A NOTE ON 1960s PSYCHIATRIC CARE

In 1960s Australia, it had only been a matter of years since the practice of lobotomising patients had fallen out of favour. For some time afterwards, treatments administered to people suffering from mental health problems continued to reflect a heavy-handed approach. Experimental methods were used with little accountability on the part of the doctors involved for deaths that occurred or adverse consequences of treatments.

One example of a tragic failure of the Australian psychiatric system during the 1960s and ’70s occurred at the Chelmsford Private Hospital in Sydney. Between 1963 and 1979, twenty-four people died as a direct result of Deep Sleep Therapy (DST) administered at that hospital, and at least another twenty-two people committed suicide within twelve months of their treatment (New South Wales, Royal Commission into Deep Sleep Therapy, Report (1988), vol. 4, 25, 37). DST is a procedure in which intravenous sedative and anti-psychotic drugs are given to patients to keep them in comatose or semi-comatose states for up to several weeks at a time (Royal Australian and New Zealand College of Psychiatrists, ‘Position Statement 34: Deep Sleep Therapy,’ 2009, http://www.ranzcp.org/Files/ranzcp-attachments/Resources/College_Statements/Position_Statements/ps34-pdf.aspx (accessed December 21, 2012)). Doctors administer ECT while the patients are in the induced coma. DST was practised for seventeen years at the Chelmsford Private Hospital primarily by the psychiatrists Dr Harry Bailey and Dr John Herron, but other doctors were also involved (Ibid.).

The condition of patients undergoing this treatment should have been cause for alarm, if not urgent and immediate action. But over that whole period of time, no doctor involved in administering the therapy made a complaint. According to the Report of the 1988 Royal Commission into Deep Sleep Therapy:

large numbers of patients were treated for complications, these being mainly infections, pneumonia and deep vein thrombosis … There was incontinence of urine and faeces and impaction and retention. There were restraints used to prevent falling from the bed, fractures and falls, vomiting, skin breakdown and metabolism imbalance. At the end of the treatment there were gross visual distortions and hallucinations and severe weakness. (New South Wales, Royal Commission into Deep Sleep Therapy, Report (1988), vol. 4, 25, 37.)

Only one medical professional, a nurse, made a complaint over a period of seventeen years.
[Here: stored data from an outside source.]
-- ==== Sys2Proof/Machine/Matrix.lean ====
section
/-! DEFINITION. Matrix instructions at issue, groups, and speculation (R260 to R274). -/

namespace Sys2Proof.Machine

/-! ## Records (R260, R261) -/

/-- The remaining fields of a reservation record. -/
def rrPitch (r : W64) : Nat := r.toNat / 2 ^ 52
def rrSidePitch (r : W64) : Nat := r.toNat / 2 ^ 42 % 1024
def rrSide (r : W64) : Nat := r.toNat / 2 ^ 24 % 2 ^ 18
def recBlen (r : W64) : Nat := r.toNat / 16 % 4
def recFmt (r : W64) : Nat := r.toNat % 16

/-- Elements of an e2m1x block: 16, 32 or 64. -/
def blockLen (r : W64) : Nat := 16 * 2 ^ recBlen r

/-- The value ranges of R260. -/
def rrValid (r : W64) : Bool :=
  let f := recFmt r
  rrPitch r != 0 && rrLen r != 0 && decide (rrLen r ≤ 256) && [4, 8, 9, 10, 12, 13, 14].contains f
    && (if f = 14 then recBlen r != 3 && rrSide r % 16 == 0 else recBlen r == 0 && rrSide r == 0 && rrSidePitch r == 0)

/-- The fields of a panel record. -/
def panK (r : W64) : Nat := r.toNat / 2 ^ 42 % 2 ^ 16
def panSideRow (r : W64) : Nat := r.toNat / 2 ^ 32 % 1024
def panRow (r : W64) : Nat := r.toNat / 2 ^ 22 % 1024

/-- Width in bits of an element of a matrix format. -/
def elemBits (f : Nat) : Nat := if f = 14 then 4 else Fp.width f

/-- Slice rows of the weights and of the side words (R261). -/
def panRows (r : W64) : Nat := (panK r * elemBits (recFmt r) + 255) / 256
def panSideRows (r : W64) : Nat := (2 * ((panK r + blockLen r - 1) / blockLen r) + 31) / 32

/-- The checks of PANEL (R264). -/
def panValid (r : W64) : Bool :=
  let f := recFmt r
  r.toNat / 2 ^ 58 == 0 && r.toNat / 2 ^ 6 % 2 ^ 16 == 0 && [4, 9, 10, 12, 13, 14].contains f && panK r != 0
    && decide (panRow r + panRows r ≤ 1024)
    && (if f = 14 then recBlen r != 3 && decide (panSideRow r + panSideRows r ≤ 1024) else recBlen r == 0 && panSideRow r == 0)

/-- OBRANGE of a matrix instruction (R262). -/
def obTrap (kind range : Nat) : Prog := trapHere 0x09 (BitVec.ofNat 64 (kind * 2 ^ 16 + range))

/-! ## Ranges and panels (R263, R264) -/

/-- An operation captured a range. -/
def MatrixOp.uses (range : Nat) : MatrixOp → Bool
  | .mma _ r _ _ _ _ _ => r == range
  | _ => false

/-- A matrix instruction of a block that captured a range still reads it: one in the queue, or one that waits for an entry (R263, R267). -/
def captures (s : State) (blk range : Nat) : Bool :=
  let b := s.block blk
  (s.core b.core).queue.any (fun (e : MatrixEntry) => b.teams.contains e.team && e.op.uses range)
    || b.teams.any (fun t => (s.team t).captured.any (MatrixOp.uses range))

/-- Two reservations share a KiB. -/
def overlaps (x y : W64) : Bool :=
  decide (rrBase x < rrBase y + rrLen y) && decide (rrBase y < rrBase x + rrLen x)

def execObres (n : BitVec 4) (a : GReg) (s : State) : Host.Outcome State Fault Refusal :=
  (scalar { reads := [a] } fun t => .get fun s =>
    let r := t.reg a
    let b := s.blockOf s.cur
    if !rrValid r then obTrap 2 n.toNat
    else if (s.launchOf s.cur).hdr.obkb < rrBase r + rrLen r || b.ranges.any (fun e => e.1 != n.toNat && overlaps r e.2) then
      obTrap 1 n.toNat
    else if captures s t.blk n.toNat then waitHere
    else (finish { reads := [a] } id).seq (.one (.block t.blk (fun b => { b with ranges := b.ranges.put n.toNat r })))).run s

def execObrel (n : BitVec 4) (s : State) : Host.Outcome State Fault Refusal :=
  (scalar {} fun t => .get fun s =>
    if ((s.blockOf s.cur).ranges.get? n.toNat).isNone then obTrap 0 n.toNat
    else if captures s t.blk n.toNat then waitHere
    else (finish {} id).seq (.one (.block t.blk (fun b => { b with ranges := b.ranges.del n.toNat })))).run s

/-- PANEL: in speculative mode it writes the team's own copy of the panel. -/
def execPanel (n : BitVec 4) (a : GReg) (s : State) : Host.Outcome State Fault Refusal :=
  let u : Use := { reads := [a], spec := true }
  (scalar u fun t =>
    let r := t.reg a
    if !panValid r then illegal
    else match t.spec with
      | some _ => finish u (fun t => { t with spec := t.spec.map (fun p => { p with panels := p.panels.put n.toNat r }) })
      | none => (finish u id).seq (.one (.block t.blk (fun b => { b with panels := b.panels.put n.toNat r })))).run s

/-! ## The matrix queue at issue (R48, R271, R273) -/

/-- No entry is available to a team: its block's 16 are in use, or the core's 64. -/
def queueFull (s : State) (t : Nat) : Bool :=
  let q := (s.core (coreOf t)).queue
  decide (64 ≤ q.length) || decide (16 ≤ (q.filter (fun e => (s.blockOf t).teams.contains e.team)).length)

/-- Live tiles for which an operation takes a proof tile: an MMA without a column group writes none. -/
def MatrixOp.proofs : MatrixOp → List Nat
  | .mma t r p f d x y => if d.toNat / 2 ^ 32 = 0 then [] else (MatrixOp.mma t r p f d x y).tiles
  | o => o.tiles

/-- Tiles that a team's speculation shadows. -/
def shadowed (s : State) (t : Nat) : List Nat :=
  (match (s.team t).spec with
   | some p => p.tiles.keys ++ (specEntries s t).flatMap (fun (e : MatrixEntry) => e.op.proofs)
   | none => []).eraseDups

/-- The 8 proof tiles of a core do not suffice for these tiles of a team. -/
def lacksProofs (s : State) (t : Nat) (tiles : List Nat) : Bool :=
  let mine := shadowed s t
  let used := ((s.teams.filter (fun m => coreOf m.1 == coreOf t)).map (fun m => (shadowed s m.1).length)).sum
  decide (8 < used + (tiles.filter (fun x => !mine.contains x)).length)

/-- An entry as it joins the queue. -/
def newEntry (t behind : Nat) (word : W32) (op : MatrixOp) (spec : Bool) : MatrixEntry :=
  { team := t, behind := behind, word := word, op := op, group := none, spec := spec, started := false, next := [], steps := [], times := [],
    spots := [], amaxAt := [], written := false, since := 0, begunTerms := [], overlap := false, disturbed := false, counted := 0, held := [0, 0, 0], events := [],
    faultAt := none, fails := [] }

/-- An instruction joins the queue and the team's open group; with no entry, or too few proof tiles, it waits with the operands that it captured (R267, R271, R273). -/
def enqueue (u : Use) (i : Instr) (op : MatrixOp) : Prog :=
  .get fun s =>
    let t := s.team s.cur
    let keep := fun (full : Bool) => setTeam (fun t =>
      { t with waiting := true, captured := some op, spec := t.spec.map (fun p => { p with full := p.full || full }) })
    if t.spec.any (·.full) then keep true
    else if t.spec.isSome && lacksProofs s s.cur op.proofs then keep true
    else if queueFull s s.cur then keep false
    else .all [ .one (.core (coreOf s.cur) (fun c => { c with queue := c.queue ++
                  [newEntry s.cur t.lanes.length ((encodeScalar i).getD 0) op t.spec.isSome] })),
                finish u id ]

/-- A matrix instruction at issue: once it has captured its operands nothing of it is checked or read again. -/
def issueMatrix (u : Use) (i : Instr) (check : Team → Prog) : Prog :=
  scalar u fun t =>
    match t.captured with
    | some op => enqueue u i op
    | none => check t

/-- MZERO (R265). -/
def execMzero (t : BitVec 5) (n : BitVec 2) (s : State) : Host.Outcome State Fault Refusal :=
  (issueMatrix { spec := true } (.mzero t n) fun _ => .get fun s =>
    let top := t.toNat + n.toNat
    if (s.launchOf s.cur).hdr.tiles ≤ top then trapHere 0x0A (BitVec.ofNat 64 top)
    else enqueue { spec := true } (.mzero t n) (.mzero t.toNat (n.toNat + 1))).run s

/-- The combinations of R266: A format, weight format and flags. -/
def combination (a w : Nat) (f : BitVec 2) : Bool :=
  if f = 0 then [4, 8, 9, 10, 12, 13, 14].contains a && [4, 9, 10, 12, 13, 14].contains w
  else if f = 2 then false
  else a == 4 && w == 4

/-- The fields of g-dims. -/
def dimK (d : W64) : Nat := d.toNat % 2 ^ 16
def dimM (d : W64) : Nat := d.toNat / 2 ^ 16 % 2 ^ 8

/-- One past the last byte of A that rows 0 to M − 1 use, side words included. -/
def aEnd (r d : W64) : Nat :=
  let m := dimM d - 1
  let elems := 64 * rrPitch r * m + (dimK d * elemBits (recFmt r) + 7) / 8
  if recFmt r = 14 then max elems (rrSide r + 16 * rrSidePitch r * m + 2 * ((dimK d + blockLen r - 1) / blockLen r)) else elems

/-- MMA at issue (R267). -/
def execMma (t : BitVec 5) (r p : BitVec 4) (x : GReg) (f : BitVec 2) (s : State) : Host.Outcome State Fault Refusal :=
  let u : Use := { reads := [x], spec := true }
  (issueMatrix u (.mma t r p x f) fun m => .get fun s =>
    let d := m.reg x
    let b := s.blockOf s.cur
    let pan := match m.spec.bind (fun q => q.panels.get? p.toNat) with
      | some w => some w
      | none => b.panels.get? p.toNat
    if d.toNat / 2 ^ 24 % 2 ^ 8 ≠ 0 ∨ dimK d = 0 ∨ dimM d = 0 ∨ 64 < dimM d then illegal
    else match pan, b.ranges.get? r.toNat with
      | none, _ => illegal
      | some _, none => obTrap 0 r.toNat
      | some w, some res =>
        let top := t.toNat + (dimM d + 15) / 16 - 1
        if !combination (recFmt res) (recFmt w) f then illegal
        else if (s.launchOf s.cur).hdr.tiles ≤ top then trapHere 0x0A (BitVec.ofNat 64 top)
        else if rrLen res * 1024 < aEnd res d then obTrap 3 r.toNat
        else enqueue u (.mma t r p x f) (.mma t.toNat r.toNat p.toNat f d res w)).run s

/-! ## MDRAIN at issue (R268, R269) -/

namespace Drain

/-- The fields of a drain record. -/
def addr (r : List Byte) : W64 := field64 r 0
def ctl (r : List Byte) : Nat := field r 8 4
def pitch (r : List Byte) : Nat := field r 0xC 4
def amax (r : List Byte) : W64 := field64 r 0x10
def scale (r : List Byte) : Nat := field r 0x18 4
def side (r : List Byte) : Nat := field r 0x1C 4
def rows (r : List Byte) : Nat := ctl r / 2 ^ 16 % 32
def xtra (r : List Byte) : Bool := (ctl r).testBit 15
def sat (r : List Byte) : Bool := (ctl r).testBit 14
def blen (r : List Byte) : Nat := ctl r / 2 ^ 12 % 4
def zero (r : List Byte) : Bool := (ctl r).testBit 11
def scaled (r : List Byte) : Bool := (ctl r).testBit 10
def int (r : List Byte) : Bool := (ctl r).testBit 9
def rm (r : List Byte) : Rm := Rm.ofBits (BitVec.ofNat 2 (ctl r / 2 ^ 6))
def space (r : List Byte) : Nat := ctl r / 16 % 4
def fmt (r : List Byte) : Nat := ctl r % 16

/-- Bytes of 256 elements of the destination format. -/
def rowBytes (r : List Byte) : Nat := if fmt r = 14 then 128 else 256 * (Fp.width (fmt r) / 8)

/-- Bytes of an element; an e2m1x row is addressed by bytes. -/
def elemBytes (r : List Byte) : Nat := if fmt r = 14 then 1 else Fp.width (fmt r) / 8

/-- The record is valid (R268); a pitch is a multiple of the element size. -/
def valid (r : List Byte) : Bool :=
  let f := fmt r
  decide (ctl r / 2 ^ 21 = 0) && !(ctl r).testBit 8 && decide (1 ≤ rows r) && decide (rows r ≤ 16) && space r != 3 && f != 15
    && (f == 14 || (!xtra r && blen r == 0 && side r == 0))
    && !(sat r && Fp.isFloat f || sat r && f == 14)
    && (match Fp.f32.decode (scale r) with | .fin _ _ _ => true | _ => false) && (scaled r || scale r == 0)
    && decide ((addr r).toNat % elemBytes r = 0) && decide (rowBytes r ≤ pitch r) && decide (pitch r % elemBytes r = 0)
    && !(f == 14 && blen r == 3) && decide (side r % 2 = 0)
    && (if space r = 1 then decide ((addr r).toNat < 2 ^ 20) else if space r = 2 then decide ((addr r).toNat < 2 ^ 24) else true)
    && decide ((amax r).toNat % 4 = 0)

/-- The runs a drain writes, from its destination: row elements, then for e2m1x each row's side words. -/
def runs (r : List Byte) : List (Nat × Nat) :=
  (List.range (rows r)).flatMap (fun i =>
    (i * pitch r, rowBytes r) :: (if fmt r = 14 then [(side r + i * (512 / (16 * 2 ^ blen r)), 512 / (16 * 2 ^ blen r))] else []))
The nurse’s complaint was made in 1970 to the Health and Public Service Board. It elicited a warning to Dr Herron, but no other action was taken. There was no serious investigation until 1985, followed by the New South Wales Royal Commission into Deep Sleep Therapy (1988–1990).

As a result of its investigations, the Commission referred three doctors to the Director of Public Prosecutions. Dr Harry Bailey had committed suicide, but the other doctors fought the case in the High Court, which ultimately granted a permanent stay of disciplinary proceedings brought against them. In response to this ruling, the Director of Public Prosecutions dropped all charges (Inside 60 Minutes: The Story Behind the Stories (St Leonards, Sydney: Allen & Unwin, 1994), 42).

Julianne Gilroy did not die from DST. The connection is that her death occurred in Sydney at the same time that patients were dying at the Chelmsford Private Hospital in the same city. At this time (1963–1979), the circumstances surrounding conditions at Chelmsford suggest that a culture contaminated by hubris and incompetence developed unchecked within the psychiatric profession within New South Wales due to systemic failures within government and professional regulatory bodies.

Despite the inquiry into Julianne Gilroy’s death, questions about her treatment and death have not been answered. It appears that no one was made accountable for her death. And the practices at the hospital where she died do not seem to have been subject to any official scrutiny.